» **Exercise prompt**: Copy out the entries below exactly as they stand, but only from the line containing "an operand. -/" through the line containing "def extractRaw (tgt".

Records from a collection
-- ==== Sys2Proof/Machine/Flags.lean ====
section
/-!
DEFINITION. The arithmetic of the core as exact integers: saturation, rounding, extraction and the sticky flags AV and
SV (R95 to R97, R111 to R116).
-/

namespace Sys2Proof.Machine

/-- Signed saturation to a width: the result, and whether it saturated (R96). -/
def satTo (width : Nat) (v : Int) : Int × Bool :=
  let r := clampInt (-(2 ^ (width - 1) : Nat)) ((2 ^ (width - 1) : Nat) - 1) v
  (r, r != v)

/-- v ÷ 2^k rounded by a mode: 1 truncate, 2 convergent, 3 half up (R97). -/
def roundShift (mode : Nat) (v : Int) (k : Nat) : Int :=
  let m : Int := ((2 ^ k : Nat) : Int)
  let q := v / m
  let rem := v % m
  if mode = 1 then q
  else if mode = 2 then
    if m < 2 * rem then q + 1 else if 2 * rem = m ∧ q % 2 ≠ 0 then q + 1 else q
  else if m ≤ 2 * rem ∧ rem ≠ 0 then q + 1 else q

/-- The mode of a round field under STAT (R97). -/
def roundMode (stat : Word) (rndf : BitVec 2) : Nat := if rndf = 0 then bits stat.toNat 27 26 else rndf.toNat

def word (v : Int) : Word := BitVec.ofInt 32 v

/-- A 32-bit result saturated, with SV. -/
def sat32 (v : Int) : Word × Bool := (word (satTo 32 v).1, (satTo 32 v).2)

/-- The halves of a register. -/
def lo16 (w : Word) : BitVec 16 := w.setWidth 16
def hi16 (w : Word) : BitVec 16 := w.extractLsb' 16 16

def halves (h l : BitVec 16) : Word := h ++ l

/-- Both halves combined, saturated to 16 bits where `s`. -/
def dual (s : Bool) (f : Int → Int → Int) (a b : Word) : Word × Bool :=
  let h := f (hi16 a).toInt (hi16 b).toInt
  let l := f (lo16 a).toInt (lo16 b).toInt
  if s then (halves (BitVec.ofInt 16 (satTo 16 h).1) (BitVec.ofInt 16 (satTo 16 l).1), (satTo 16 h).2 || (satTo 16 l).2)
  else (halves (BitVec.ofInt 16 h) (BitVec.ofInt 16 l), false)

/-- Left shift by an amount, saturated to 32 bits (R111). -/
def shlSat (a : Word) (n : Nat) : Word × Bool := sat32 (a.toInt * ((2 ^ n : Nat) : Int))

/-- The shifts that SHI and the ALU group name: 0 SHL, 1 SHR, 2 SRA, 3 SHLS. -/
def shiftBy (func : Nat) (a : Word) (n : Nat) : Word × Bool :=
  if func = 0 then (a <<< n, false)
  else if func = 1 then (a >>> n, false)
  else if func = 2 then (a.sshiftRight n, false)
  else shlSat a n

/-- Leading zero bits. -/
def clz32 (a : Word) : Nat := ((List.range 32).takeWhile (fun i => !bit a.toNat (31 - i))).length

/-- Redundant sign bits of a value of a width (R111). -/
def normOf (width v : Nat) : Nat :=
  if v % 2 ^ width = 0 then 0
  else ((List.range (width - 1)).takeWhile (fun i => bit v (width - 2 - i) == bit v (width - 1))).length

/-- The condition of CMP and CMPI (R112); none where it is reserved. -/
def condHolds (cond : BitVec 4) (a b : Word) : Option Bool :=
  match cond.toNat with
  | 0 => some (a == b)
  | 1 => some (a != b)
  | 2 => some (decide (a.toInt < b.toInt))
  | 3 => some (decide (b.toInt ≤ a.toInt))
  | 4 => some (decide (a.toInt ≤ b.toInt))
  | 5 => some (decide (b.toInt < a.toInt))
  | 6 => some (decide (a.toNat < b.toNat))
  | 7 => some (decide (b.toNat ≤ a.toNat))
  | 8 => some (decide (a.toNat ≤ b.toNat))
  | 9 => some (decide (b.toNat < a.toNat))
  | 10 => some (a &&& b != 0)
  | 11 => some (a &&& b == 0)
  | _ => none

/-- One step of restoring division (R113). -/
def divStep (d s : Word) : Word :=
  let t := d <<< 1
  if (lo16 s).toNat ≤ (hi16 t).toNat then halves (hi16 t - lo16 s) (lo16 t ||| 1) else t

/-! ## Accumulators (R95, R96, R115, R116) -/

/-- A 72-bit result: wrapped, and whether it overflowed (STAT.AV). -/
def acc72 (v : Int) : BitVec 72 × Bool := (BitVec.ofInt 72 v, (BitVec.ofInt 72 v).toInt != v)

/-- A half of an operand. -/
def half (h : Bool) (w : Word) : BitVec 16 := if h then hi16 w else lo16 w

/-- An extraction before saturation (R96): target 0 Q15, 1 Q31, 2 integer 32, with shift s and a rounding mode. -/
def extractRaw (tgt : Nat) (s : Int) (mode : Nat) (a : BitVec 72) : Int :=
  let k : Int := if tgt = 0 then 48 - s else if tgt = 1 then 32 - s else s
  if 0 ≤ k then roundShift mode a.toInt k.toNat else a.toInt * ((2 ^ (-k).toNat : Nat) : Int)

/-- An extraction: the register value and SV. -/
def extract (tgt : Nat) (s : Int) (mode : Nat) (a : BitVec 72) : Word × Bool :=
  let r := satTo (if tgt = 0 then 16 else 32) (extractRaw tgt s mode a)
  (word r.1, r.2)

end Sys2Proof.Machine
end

---

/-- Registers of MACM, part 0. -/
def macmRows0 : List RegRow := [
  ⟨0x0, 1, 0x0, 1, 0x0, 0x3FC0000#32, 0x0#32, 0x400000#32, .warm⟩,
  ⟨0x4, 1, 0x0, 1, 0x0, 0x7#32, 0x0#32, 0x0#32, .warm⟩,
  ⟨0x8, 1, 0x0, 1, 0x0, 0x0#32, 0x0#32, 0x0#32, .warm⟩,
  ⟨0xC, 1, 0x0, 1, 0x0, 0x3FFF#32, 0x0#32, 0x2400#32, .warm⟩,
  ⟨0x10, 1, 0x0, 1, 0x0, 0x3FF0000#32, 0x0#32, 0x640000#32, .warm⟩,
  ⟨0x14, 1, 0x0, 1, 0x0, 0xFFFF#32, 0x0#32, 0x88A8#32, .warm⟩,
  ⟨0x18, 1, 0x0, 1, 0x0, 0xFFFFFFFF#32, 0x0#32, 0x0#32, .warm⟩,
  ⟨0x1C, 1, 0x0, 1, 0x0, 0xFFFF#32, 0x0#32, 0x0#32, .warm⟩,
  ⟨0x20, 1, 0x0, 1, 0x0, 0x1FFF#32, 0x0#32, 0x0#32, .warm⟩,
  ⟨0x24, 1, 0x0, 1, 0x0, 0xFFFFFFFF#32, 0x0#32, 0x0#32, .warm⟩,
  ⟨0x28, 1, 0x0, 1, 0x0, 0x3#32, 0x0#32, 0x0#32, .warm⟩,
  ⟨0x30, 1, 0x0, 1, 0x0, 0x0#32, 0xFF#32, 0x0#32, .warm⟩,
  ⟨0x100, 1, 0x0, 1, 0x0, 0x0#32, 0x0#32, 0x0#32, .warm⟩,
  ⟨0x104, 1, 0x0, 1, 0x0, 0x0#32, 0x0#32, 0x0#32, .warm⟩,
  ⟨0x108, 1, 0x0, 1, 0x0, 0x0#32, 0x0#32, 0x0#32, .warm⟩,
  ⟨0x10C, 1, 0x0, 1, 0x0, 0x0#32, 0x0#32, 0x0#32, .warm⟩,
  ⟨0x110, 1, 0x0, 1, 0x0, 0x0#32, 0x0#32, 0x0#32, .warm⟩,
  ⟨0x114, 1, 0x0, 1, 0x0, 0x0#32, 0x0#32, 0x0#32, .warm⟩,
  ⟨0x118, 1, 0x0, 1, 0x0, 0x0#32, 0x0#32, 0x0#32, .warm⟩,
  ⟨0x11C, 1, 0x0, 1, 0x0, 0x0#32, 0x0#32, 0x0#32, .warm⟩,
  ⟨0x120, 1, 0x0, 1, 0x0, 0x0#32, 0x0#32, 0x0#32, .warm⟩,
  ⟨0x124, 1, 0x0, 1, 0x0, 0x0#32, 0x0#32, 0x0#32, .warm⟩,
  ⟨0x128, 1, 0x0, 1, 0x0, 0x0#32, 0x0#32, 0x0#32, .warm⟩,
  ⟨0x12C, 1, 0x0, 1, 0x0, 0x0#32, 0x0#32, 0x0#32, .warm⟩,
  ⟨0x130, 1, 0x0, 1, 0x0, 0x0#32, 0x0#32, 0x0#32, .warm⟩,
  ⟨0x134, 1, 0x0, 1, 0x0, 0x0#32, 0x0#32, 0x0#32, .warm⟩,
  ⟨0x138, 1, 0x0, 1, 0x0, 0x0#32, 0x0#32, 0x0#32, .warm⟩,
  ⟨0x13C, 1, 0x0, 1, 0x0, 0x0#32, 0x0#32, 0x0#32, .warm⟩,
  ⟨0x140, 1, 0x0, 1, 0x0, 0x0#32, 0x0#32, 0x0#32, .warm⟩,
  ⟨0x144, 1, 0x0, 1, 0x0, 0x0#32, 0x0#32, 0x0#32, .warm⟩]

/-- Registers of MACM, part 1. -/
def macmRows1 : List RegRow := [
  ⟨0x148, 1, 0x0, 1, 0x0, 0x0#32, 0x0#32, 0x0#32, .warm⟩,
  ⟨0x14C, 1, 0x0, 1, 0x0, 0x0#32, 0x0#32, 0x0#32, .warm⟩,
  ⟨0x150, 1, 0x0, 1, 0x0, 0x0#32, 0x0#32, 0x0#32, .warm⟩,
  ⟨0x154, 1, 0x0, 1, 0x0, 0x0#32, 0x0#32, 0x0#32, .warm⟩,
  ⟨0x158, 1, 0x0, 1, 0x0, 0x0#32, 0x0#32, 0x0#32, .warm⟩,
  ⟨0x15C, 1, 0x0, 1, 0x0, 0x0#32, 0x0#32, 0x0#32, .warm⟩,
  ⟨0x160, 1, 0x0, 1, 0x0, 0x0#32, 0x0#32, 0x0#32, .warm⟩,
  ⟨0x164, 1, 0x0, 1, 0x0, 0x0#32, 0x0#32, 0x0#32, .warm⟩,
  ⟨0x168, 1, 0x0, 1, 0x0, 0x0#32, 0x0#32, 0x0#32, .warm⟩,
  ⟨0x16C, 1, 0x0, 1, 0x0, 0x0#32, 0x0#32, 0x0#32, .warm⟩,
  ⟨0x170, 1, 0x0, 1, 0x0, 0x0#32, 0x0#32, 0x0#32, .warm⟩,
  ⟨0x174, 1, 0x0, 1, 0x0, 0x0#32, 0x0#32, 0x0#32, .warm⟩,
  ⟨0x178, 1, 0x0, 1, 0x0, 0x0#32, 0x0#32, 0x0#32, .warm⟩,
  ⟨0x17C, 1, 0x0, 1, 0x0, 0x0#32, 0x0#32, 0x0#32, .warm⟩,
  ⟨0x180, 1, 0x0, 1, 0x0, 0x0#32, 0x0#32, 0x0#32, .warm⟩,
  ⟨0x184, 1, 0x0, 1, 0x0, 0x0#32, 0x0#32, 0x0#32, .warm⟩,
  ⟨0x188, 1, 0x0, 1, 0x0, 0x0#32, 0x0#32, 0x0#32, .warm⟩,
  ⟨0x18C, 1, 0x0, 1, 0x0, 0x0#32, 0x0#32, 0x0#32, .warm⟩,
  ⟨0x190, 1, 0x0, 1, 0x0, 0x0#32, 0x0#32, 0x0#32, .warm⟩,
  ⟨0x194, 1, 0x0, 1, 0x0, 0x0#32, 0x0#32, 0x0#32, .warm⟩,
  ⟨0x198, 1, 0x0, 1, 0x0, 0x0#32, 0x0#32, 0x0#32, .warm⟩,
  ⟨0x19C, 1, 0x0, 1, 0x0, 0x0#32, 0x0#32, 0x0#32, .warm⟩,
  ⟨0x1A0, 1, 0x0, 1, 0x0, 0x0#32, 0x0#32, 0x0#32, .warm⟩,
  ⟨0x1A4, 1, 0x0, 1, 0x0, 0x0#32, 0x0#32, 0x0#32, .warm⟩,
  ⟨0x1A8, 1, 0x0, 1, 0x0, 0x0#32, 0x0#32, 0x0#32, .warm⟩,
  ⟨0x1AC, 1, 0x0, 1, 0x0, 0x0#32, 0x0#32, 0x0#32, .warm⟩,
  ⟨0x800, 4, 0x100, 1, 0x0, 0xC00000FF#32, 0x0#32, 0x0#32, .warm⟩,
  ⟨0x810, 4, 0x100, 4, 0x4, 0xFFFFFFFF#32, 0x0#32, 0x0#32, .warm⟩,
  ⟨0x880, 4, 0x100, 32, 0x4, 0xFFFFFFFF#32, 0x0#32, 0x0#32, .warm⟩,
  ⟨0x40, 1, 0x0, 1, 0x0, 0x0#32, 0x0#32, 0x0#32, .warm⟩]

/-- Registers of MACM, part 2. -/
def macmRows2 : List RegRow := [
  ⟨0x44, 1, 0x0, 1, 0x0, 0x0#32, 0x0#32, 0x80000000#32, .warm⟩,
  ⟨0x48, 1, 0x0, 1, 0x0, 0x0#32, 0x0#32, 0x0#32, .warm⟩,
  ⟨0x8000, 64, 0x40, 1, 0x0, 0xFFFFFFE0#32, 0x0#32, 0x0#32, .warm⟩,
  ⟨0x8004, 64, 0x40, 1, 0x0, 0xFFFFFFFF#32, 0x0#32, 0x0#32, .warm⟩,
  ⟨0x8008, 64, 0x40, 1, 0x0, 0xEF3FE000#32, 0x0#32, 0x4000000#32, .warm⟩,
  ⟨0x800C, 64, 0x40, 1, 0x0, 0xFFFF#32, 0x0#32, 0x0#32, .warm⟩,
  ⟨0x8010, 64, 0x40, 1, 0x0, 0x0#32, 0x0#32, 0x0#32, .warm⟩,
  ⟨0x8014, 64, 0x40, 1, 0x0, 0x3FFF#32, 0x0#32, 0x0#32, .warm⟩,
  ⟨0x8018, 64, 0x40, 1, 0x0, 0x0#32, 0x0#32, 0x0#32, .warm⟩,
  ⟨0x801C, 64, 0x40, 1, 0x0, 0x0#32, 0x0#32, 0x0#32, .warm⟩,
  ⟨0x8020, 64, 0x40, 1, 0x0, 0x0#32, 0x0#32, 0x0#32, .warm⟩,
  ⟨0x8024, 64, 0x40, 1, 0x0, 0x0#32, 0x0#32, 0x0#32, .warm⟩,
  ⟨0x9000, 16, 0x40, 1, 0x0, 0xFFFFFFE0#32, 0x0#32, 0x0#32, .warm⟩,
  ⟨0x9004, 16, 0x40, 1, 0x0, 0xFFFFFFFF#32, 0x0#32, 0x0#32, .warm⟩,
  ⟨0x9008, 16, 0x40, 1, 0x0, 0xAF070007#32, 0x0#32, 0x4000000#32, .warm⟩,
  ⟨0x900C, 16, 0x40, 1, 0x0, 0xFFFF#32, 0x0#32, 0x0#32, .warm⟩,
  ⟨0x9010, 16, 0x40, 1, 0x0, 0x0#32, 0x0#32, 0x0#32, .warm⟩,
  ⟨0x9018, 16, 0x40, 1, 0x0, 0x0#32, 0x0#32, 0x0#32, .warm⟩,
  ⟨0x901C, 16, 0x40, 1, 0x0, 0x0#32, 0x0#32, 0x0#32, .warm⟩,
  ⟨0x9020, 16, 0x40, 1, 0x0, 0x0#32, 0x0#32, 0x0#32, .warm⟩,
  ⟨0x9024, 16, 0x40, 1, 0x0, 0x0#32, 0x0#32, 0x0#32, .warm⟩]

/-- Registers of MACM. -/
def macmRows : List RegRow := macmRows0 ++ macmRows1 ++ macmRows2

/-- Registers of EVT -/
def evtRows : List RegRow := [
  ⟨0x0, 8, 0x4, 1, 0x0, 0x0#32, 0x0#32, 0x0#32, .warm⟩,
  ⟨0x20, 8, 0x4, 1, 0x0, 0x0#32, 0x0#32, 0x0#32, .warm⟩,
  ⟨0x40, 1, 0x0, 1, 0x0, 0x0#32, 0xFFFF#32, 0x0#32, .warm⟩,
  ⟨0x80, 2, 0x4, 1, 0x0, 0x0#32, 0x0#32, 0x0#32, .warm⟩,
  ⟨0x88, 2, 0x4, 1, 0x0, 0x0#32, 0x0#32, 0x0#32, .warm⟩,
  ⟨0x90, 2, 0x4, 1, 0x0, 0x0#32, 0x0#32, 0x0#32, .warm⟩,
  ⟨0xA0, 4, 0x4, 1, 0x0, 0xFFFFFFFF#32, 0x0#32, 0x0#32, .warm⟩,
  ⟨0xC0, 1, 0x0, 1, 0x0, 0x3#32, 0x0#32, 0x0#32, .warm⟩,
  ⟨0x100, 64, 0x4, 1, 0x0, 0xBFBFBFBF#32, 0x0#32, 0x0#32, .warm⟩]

» **Response area**:
/-- A half of an operand. -/
def half (h : Bool) (w : Word) : BitVec 16 := if h then hi16 w else lo16 w

/-- An extraction before saturation (R96): target 0 Q15, 1 Q31, 2 integer 32, with shift s and a rounding mode. -/
def extractRaw (tgt : Nat) (s : Int) (mode : Nat) (a : BitVec 72) : Int :=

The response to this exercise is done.